_Task instructions_
Scan the records for the string "bitsLeft" and copy every line that holds it.

[[ Record excerpts open ]]

/-! ### What must hold of the APU between cycles -/

/-- The APU's part of `State.InRange`. -/
structure Apu.Good (u : Apu) : Prop where
  p1 : u.pulse1.length ≤ 254
  p2 : u.pulse2.length ≤ 254
  tri : u.triangle.length ≤ 254
  noise : u.noise.length ≤ 254
  lfsr : u.noise.lfsr ≠ 0
  bitsLow : 1 ≤ u.dmc.bitsLeft
  bitsHigh : u.dmc.bitsLeft ≤ 8
  cycle : u.fsCycle ≤ lastSequencerCycle u.fsMode
  accLow : 0 ≤ u.sampleAcc
  accHigh : u.sampleAcc < Config.cpuHz
  silent1 : u.pulse1.enabled = false → u.pulse1.length = 0
  silent2 : u.pulse2.enabled = false → u.pulse2.length = 0
  silent3 : u.triangle.enabled = false → u.triangle.length = 0
  silent4 : u.noise.enabled = false → u.noise.length = 0
  dmcAddr : 0x8000 ≤ u.dmc.curAddr.toNat
  dmcSample : 0xC000 ≤ u.dmc.sampleAddr.toNat

theorem Apu.good_iff (u : Apu) :
    u.Good ↔ u.inRange = true ∧ u.silentWhenDisabled ∧ 0x8000 ≤ u.dmc.curAddr.toNat ∧
      0xC000 ≤ u.dmc.sampleAddr.toNat := by
  simp only [Apu.inRange, Bool.and_eq_true, decide_eq_true_eq, Apu.silentWhenDisabled]
  constructor
  · intro h
    exact ⟨⟨⟨⟨⟨⟨⟨⟨h.p1, h.p2⟩, h.tri⟩, h.noise⟩, h.lfsr⟩, h.bitsLow, h.bitsHigh⟩, h.cycle⟩, h.accLow, h.accHigh⟩,
      ⟨h.silent1, h.silent2, h.silent3, h.silent4⟩, h.dmcAddr, h.dmcSample⟩
  · rintro ⟨⟨⟨⟨⟨⟨⟨⟨h1, h2⟩, h3⟩, h4⟩, h5⟩, h6, h7⟩, h8⟩, h9, h10⟩, ⟨h11, h12, h13, h14⟩, h15, h16⟩
    exact ⟨h1, h2, h3, h4, h5, h6, h7, h8, h9, h10, h11, h12, h13, h14, h15, h16⟩

/-! ### Units -/

theorem lengthClock_le (halt : Bool) (n : Nat) : lengthClock halt n ≤ n := by
  unfold lengthClock
  split <;> omega

theorem loadedLength_le (d : Byte) : loadedLength d ≤ 254 := by
  revert d
  decide

theorem sweepClock_length (b : Bool) (p : Pulse) : (p.sweepClock b).length = p.length := by
  unfold Pulse.sweepClock
  split <;> rfl

theorem sweepClock_enabled (b : Bool) (p : Pulse) : (p.sweepClock b).enabled = p.enabled := by
  unfold Pulse.sweepClock
  split <;> rfl

theorem pulse_half_length_le (b : Bool) (p : Pulse) : (p.half b).length ≤ p.length := by
  rw [Pulse.half, sweepClock_length]
  exact lengthClock_le _ _

theorem pulse_half_enabled (b : Bool) (p : Pulse) : (p.half b).enabled = p.enabled := by
  rw [Pulse.half, sweepClock_enabled]

theorem Apu.Good.quarterFrame {u : Apu} (h : u.Good) : u.quarterFrame.Good := { h with }

theorem Apu.Good.halfFrame {u : Apu} (h : u.Good) : u.halfFrame.Good :=
  { h with
    p1 := (pulse_half_length_le true _).trans h.p1
    p2 := (pulse_half_length_le false _).trans h.p2
    tri := (lengthClock_le _ _).trans h.tri
    noise := (lengthClock_le _ _).trans h.noise
    silent1 := fun e => Nat.le_zero.mp
      ((pulse_half_length_le true _).trans_eq (h.silent1 ((pulse_half_enabled true _).symm.trans e)))
    silent2 := fun e => Nat.le_zero.mp
      ((pulse_half_length_le false _).trans_eq (h.silent2 ((pulse_half_enabled false _).symm.trans e)))
    silent3 := fun e => Nat.le_zero.mp ((lengthClock_le _ _).trans_eq (h.silent3 e))
    silent4 := fun e => Nat.le_zero.mp ((lengthClock_le _ _).trans_eq (h.silent4 e)) }

/-! ### Register writes -/

theorem loaded_le {e : Bool} {d : Byte} {n : Nat} (h : n ≤ 254) : (if e then loadedLength d else n) ≤ 254 := by
  split
  · exact loadedLength_le d
  · exact h

theorem loaded_silent {e : Bool} {d : Byte} {n : Nat} (h : e = false → n = 0) (he : e = false) :
    (if e then loadedLength d else n) = 0 := by
  simp [he, h he]

theorem sampleAddr_ge (d : Byte) : 0xC000 ≤ (BitVec.ofNat 16 (0xC000 + 64 * d.toNat)).toNat := by
  have := d.isLt
  rw [BitVec.toNat_ofNat, Nat.mod_eq_of_lt (by omega)]
  omega

/-- A write of a channel register keeps the ranges (66_apu R521-R531). -/
theorem Apu.Good.writeReg {u : Apu} (r : Nat) (d : Byte) (h : u.Good) : (u.writeReg r d).Good := by
  unfold Apu.writeReg
  split
  case h_4 => exact { h with p1 := loaded_le h.p1, silent1 := loaded_silent h.silent1 }
  case h_8 => exact { h with p2 := loaded_le h.p2, silent2 := loaded_silent h.silent2 }
  case h_11 => exact { h with tri := loaded_le h.tri, silent3 := loaded_silent h.silent3 }
  case h_14 => exact { h with noise := loaded_le h.noise, silent4 := loaded_silent h.silent4 }
  case h_17 => exact { h with dmcSample := sampleAddr_ge d }
  all_goals exact { h with }

theorem keptLength_le {b : Bool} {n : Nat} (h : n ≤ 254) : keptLength b n ≤ 254 := by
  cases b
  · simp [keptLength]
  · exact h

theorem keptLength_silent {b : Bool} {n : Nat} (h : b = false) : keptLength b n = 0 := by simp [h, keptLength]

/-- A write of 0x4015 keeps the ranges (66_apu R532). -/
theorem Apu.Good.writeStatus {u : Apu} (d : Byte) (h : u.Good) : (u.writeStatus d).Good := by
  have hd : (u.dmc.enable (d.getLsbD 4)).bitsLeft = u.dmc.bitsLeft ∧
      (u.dmc.enable (d.getLsbD 4)).sampleAddr = u.dmc.sampleAddr ∧
      0x8000 ≤ (u.dmc.enable (d.getLsbD 4)).curAddr.toNat := by
    unfold Dmc.enable
    split
    · split
      · exact ⟨rfl, rfl, Nat.le_trans (m := 0xC000) (by decide) h.dmcSample⟩
      · exact ⟨rfl, rfl, h.dmcAddr⟩
    · exact ⟨rfl, rfl, h.dmcAddr⟩
  exact
    { h with
      p1 := keptLength_le h.p1
      p2 := keptLength_le h.p2
      tri := keptLength_le h.tri
      noise := keptLength_le h.noise
      bitsLow := hd.1 ▸ h.bitsLow
      bitsHigh := hd.1 ▸ h.bitsHigh
      silent1 := keptLength_silent
      silent2 := keptLength_silent
      silent3 := keptLength_silent
      silent4 := keptLength_silent
      dmcAddr := hd.2.2
      dmcSample := hd.2.1 ▸ h.dmcSample }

[[ Record excerpts closed ]]

_Solution for this task_
  bitsLow : 1 ≤ u.dmc.bitsLeft
  bitsHigh : u.dmc.bitsLeft ≤ 8
  have hd : (u.dmc.enable (d.getLsbD 4)).bitsLeft = u.dmc.bitsLeft ∧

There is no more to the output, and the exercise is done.